-- ==== Sys2Proof/WellFormed.lean ====
section
/-! DEFINITION. Which terms of `Instr` a word can hold. Register numbers, `NN` and `NNN` carry their field's width in
their type (30_encoding R71); the row count of `DRW` is a number, and `N` is a 4-bit field (R71, R73). -/

namespace Sys2Proof

/-- The one check types do not make: the row count of `DRW VX,VY,N` is 0..15 (R71, R73). -/
def WellFormed (i : Instr) : Bool :=
  match i with
  | .drwVxVyN _ _ n => n ≤ 15
  | .cls | .ret | .jpNnn _ | .callNnn _ | .seVxNn _ _ | .sneVxNn _ _ | .seVxVy _ _ | .ldVxNn _ _ | .addVxNn _ _
  | .ldVxVy _ _ | .orVxVy _ _ | .andVxVy _ _ | .xorVxVy _ _ | .addVxVy _ _ | .subVxVy _ _ | .shrVx _ | .subnVxVy _ _
  | .shlVx _ | .sneVxVy _ _ | .ldINnn _ | .jpV0Nnn _ | .rndVxNn _ _ | .skpVx _ | .sknpVx _ | .ldVxDt _ | .ldVxK _
  | .ldDtVx _ | .ldStVx _ | .addIVx _ | .ldFVx _ | .ldBVx _ | .ldMemVx _ | .ldVxMem _ => true

end Sys2Proof
end

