-- ==== Sys2Proof/Machine/System.lean ====
section
/-! DEFINITION. The six atomic operations of 60_exceptions R230 as one transition: the only ways the state changes. -/

namespace Sys2Proof.Machine

/-- The operations of R230. -/
inductive Op where
  /-- `Reset` (R250). -/
  | reset
  /-- `Load(image)` (R256); it may come at any time (log entry 8). -/
  | load (image : List Byte)
  /-- `SetKeys(k)`. -/
  | setKeys (k : BitVec 16)
  /-- `KeyDeliver(k)` (R196). -/
  | keyDeliver (k : BitVec 4)
  /-- `Step` (R100). -/
  | step
  /-- `TickTimers` (R203). -/
  | tickTimers
  deriving DecidableEq, Repr

/-- The state change of one operation; results other than the state are `stepReport` and `LoadResult`. -/
def applyOp (o : Op) (s : State) : StepOutcome :=
  match o with
  | .reset => .next (resetMachine s)
  | .load image => .next (load image s).2
  | .setKeys k => .next (setKeys k s)
  | .keyDeliver k => .next (keyDeliver k s)
  | .step => step s
  | .tickTimers => .next (tickTimers s)

end Sys2Proof.Machine
end

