-- ==== Sys2Proof/Certificates/Slice0/Obligations.lean ====
section
/-! DEFINITION. The statements for the provers. Each docstring names the rule of spec/ it formalises. -/

open Sys2Proof Sys2Proof.Machine Sys2Proof.Safety

/-! ## Encoding -/

/-- Decode and encode agree (30_encoding R71 to R73, R76): no bit of an operand is dropped, for every instruction. -/
def Obligations.DecodeOfEncodeIsIdentity : Prop :=
  ∀ i : Instr, WellFormed i = true → decode (encode i) = .ok i

/-- R74: the decoder answers the row of the table that `(w & mask) = match` selects, with the row's fields, or
`UnknownOpcode(w)`; the row is unique. -/
def Obligations.DecodeFollowsTheOpcodeTable : Prop :=
  (∀ w : Word, decode w = decodeByTable w) ∧
  (∀ (w : Word) (r : OpcodeRow), r ∈ opcodeTable → r.selects w = true → decode w = .ok (r.operands w)) ∧
  (∀ w : Word, (∀ r ∈ opcodeTable, r.selects w = false) → decode w = .error (.unknownOpcode w))

/-- R75, its first sentence: the 34 rows are pairwise disjoint. -/
def Obligations.OpcodeRowsAreDisjoint : Prop :=
  opcodeTable.length = 34 ∧
  ∀ w : Word, opcodeTable.Pairwise fun r q => ¬ (r.selects w = true ∧ q.selects w = true)

/-- R78: the words that do not decode are exactly those of its table of families. -/
def Obligations.IllegalWordsByFamily : Prop :=
  ∀ w : Word,
    (decode w = .error (.unknownOpcode w) ↔
      (w.toNat / 4096 = 0 ∧ w.toNat ≠ 0x00E0 ∧ w.toNat ≠ 0x00EE) ∨
      (w.toNat / 4096 = 5 ∧ w.toNat % 16 ≠ 0) ∨
      (w.toNat / 4096 = 8 ∧ w.toNat % 16 ∈ [8, 9, 0xA, 0xB, 0xC, 0xD, 0xF]) ∨
      (w.toNat / 4096 = 9 ∧ w.toNat % 16 ≠ 0) ∨
      (w.toNat / 4096 = 0xE ∧ w.toNat % 256 ≠ 0x9E ∧ w.toNat % 256 ≠ 0xA1) ∨
      (w.toNat / 4096 = 0xF ∧ w.toNat % 256 ∉ [0x07, 0x0A, 0x15, 0x18, 0x1E, 0x29, 0x33, 0x55, 0x65])) ∧
    (∀ e : DecodeError, decode w = .error e → e = .unknownOpcode w)

/-- R79: `0NNN` is no instruction but for `00E0` and `00EE`, and `BNNN` is `JP V0,NNN` for every `NNN`. -/
def Obligations.ZeroFamilyAndBFamily : Prop :=
  (∀ w : Word, w.toNat < 0x1000 → w ≠ 0x00E0 → w ≠ 0x00EE → decode w = .error (.unknownOpcode w)) ∧
  (∀ nnn : BitVec 12, decode (BitVec.ofNat 16 (0xB000 + nnn.toNat)) = .ok (.jpV0Nnn nnn))

/-- R77: all 16 values of `Y` in `8XY6` and `8XYE` decode to the same instruction, and no other instruction has an ignored
field: two words that decode to one instruction are the same word. -/
def Obligations.OnlyShiftsIgnoreAField : Prop :=
  (∀ x y : Reg, decode (BitVec.ofNat 16 (0x8006 + 0x100 * x.val + 0x10 * y.val)) = .ok (.shrVx x) ∧
    decode (BitVec.ofNat 16 (0x800E + 0x100 * x.val + 0x10 * y.val)) = .ok (.shlVx x)) ∧
  (∀ (w u : Word) (i : Instr), decode w = .ok i → decode u = .ok i → (∀ x, i ≠ .shrVx x) → (∀ x, i ≠ .shlVx x) → w = u)

/-- Decoding yields only well-formed instructions (R71, R73). -/
def Obligations.DecodedIsWellFormed : Prop :=
  ∀ (w : Word) (i : Instr), decode w = .ok i → WellFormed i = true

/-- Words of 95_test_vectors section 2.0 and the instructions they stand for: a sanity statement. -/
def Obligations.SampleWordsDecode : Prop :=
  decode 0x2DEF = .ok (.callNnn 0xDEF) ∧ decode 0x3A7F = .ok (.seVxNn 0xA 0x7F) ∧
  decode 0x8CD5 = .ok (.subVxVy 0xC 0xD) ∧ decode 0x8EF6 = .ok (.shrVx 0xE) ∧
  decode 0xD89A = .ok (.drwVxVyN 0x8 0x9 0xA) ∧ decode 0xECA1 = .ok (.sknpVx 0xC) ∧
  decode 0xF655 = .ok (.ldMemVx 0x6) ∧ decode 0xF064 = .error (.unknownOpcode 0xF064)

/-! ## The step cycle -/

/-- R100, R105: a running core whose two bytes at `PC`, high byte first, decode to `i` executes `i`, with nothing around
it; the step reports the fault it raised or `ok`. -/
def Obligations.StepRunsTheDecodedInstruction : Prop :=
  ∀ (s : State) (i : Instr), CanFetch s →
    decode (BitVec.ofNat 16 ((s.readByte s.pc.toNat).toNat * 256 + (s.readByte (s.pc.toNat + 1)).toNat)) = .ok i →
    step s = exec i s ∧
      ∀ t : State, exec i s = .next t →
        stepReport s t = match t.fault with | some f => .fault f | none => .ok

/-- R101: while a fault is latched, or a key is awaited, `Step` changes nothing and reports `halted` (log entry 18) or
`waiting`; the fault is reported first; ticks and
key changes behave as usual; only `Reset` ends a halt, and only `KeyDeliver` and `Reset` lift a wait. -/
def Obligations.HaltedOrWaitingStepChangesNothing : Prop :=
  (∀ s : State, s.fault ≠ none → step s = .next s ∧ stepReport s s = .halted) ∧
  (∀ s : State, s.fault = none → s.awaiting = true → step s = .next s ∧ stepReport s s = .waiting) ∧
  (∀ (s : State) (f : Option Fault) (w : Bool) (k : BitVec 16),
    tickTimers { s with fault := f, awaiting := w } = { tickTimers s with fault := f, awaiting := w } ∧
    setKeys k { s with fault := f, awaiting := w } = { setKeys k s with fault := f, awaiting := w }) ∧
  (∀ (s t : State) (o : Op), applyOp o s = .next t → o ≠ .reset →
    (s.fault ≠ none → t.fault ≠ none) ∧
    (s.awaiting = true → (∀ k, o ≠ .keyDeliver k) → t.awaiting = true))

## Problem description
Once you find the line with "(setKeys k s)" in the entries above, output it and each line after it up to and including the line with "(w.toNat / 4096 = 8", and nothing else.

## Result of the exercise
  | .setKeys k => .next (setKeys k s)
  | .keyDeliver k => .next (keyDeliver k s)
  | .step => step s
  | .tickTimers => .next (tickTimers s)

end Sys2Proof.Machine
end

-- ==== Sys2Proof/Certificates/Slice0/Obligations.lean ====
section
/-! DEFINITION. The statements for the provers. Each docstring names the rule of spec/ it formalises. -/

open Sys2Proof Sys2Proof.Machine Sys2Proof.Safety

/-! ## Encoding -/

/-- Decode and encode agree (30_encoding R71 to R73, R76): no bit of an operand is dropped, for every instruction. -/
def Obligations.DecodeOfEncodeIsIdentity : Prop :=
  ∀ i : Instr, WellFormed i = true → decode (encode i) = .ok i

/-- R74: the decoder answers the row of the table that `(w & mask) = match` selects, with the row's fields, or
`UnknownOpcode(w)`; the row is unique. -/
def Obligations.DecodeFollowsTheOpcodeTable : Prop :=
  (∀ w : Word, decode w = decodeByTable w) ∧
  (∀ (w : Word) (r : OpcodeRow), r ∈ opcodeTable → r.selects w = true → decode w = .ok (r.operands w)) ∧
  (∀ w : Word, (∀ r ∈ opcodeTable, r.selects w = false) → decode w = .error (.unknownOpcode w))

/-- R75, its first sentence: the 34 rows are pairwise disjoint. -/
def Obligations.OpcodeRowsAreDisjoint : Prop :=
  opcodeTable.length = 34 ∧
  ∀ w : Word, opcodeTable.Pairwise fun r q => ¬ (r.selects w = true ∧ q.selects w = true)

/-- R78: the words that do not decode are exactly those of its table of families. -/
def Obligations.IllegalWordsByFamily : Prop :=
  ∀ w : Word,
    (decode w = .error (.unknownOpcode w) ↔
      (w.toNat / 4096 = 0 ∧ w.toNat ≠ 0x00E0 ∧ w.toNat ≠ 0x00EE) ∨
      (w.toNat / 4096 = 5 ∧ w.toNat % 16 ≠ 0) ∨
      (w.toNat / 4096 = 8 ∧ w.toNat % 16 ∈ [8, 9, 0xA, 0xB, 0xC, 0xD, 0xF]) ∨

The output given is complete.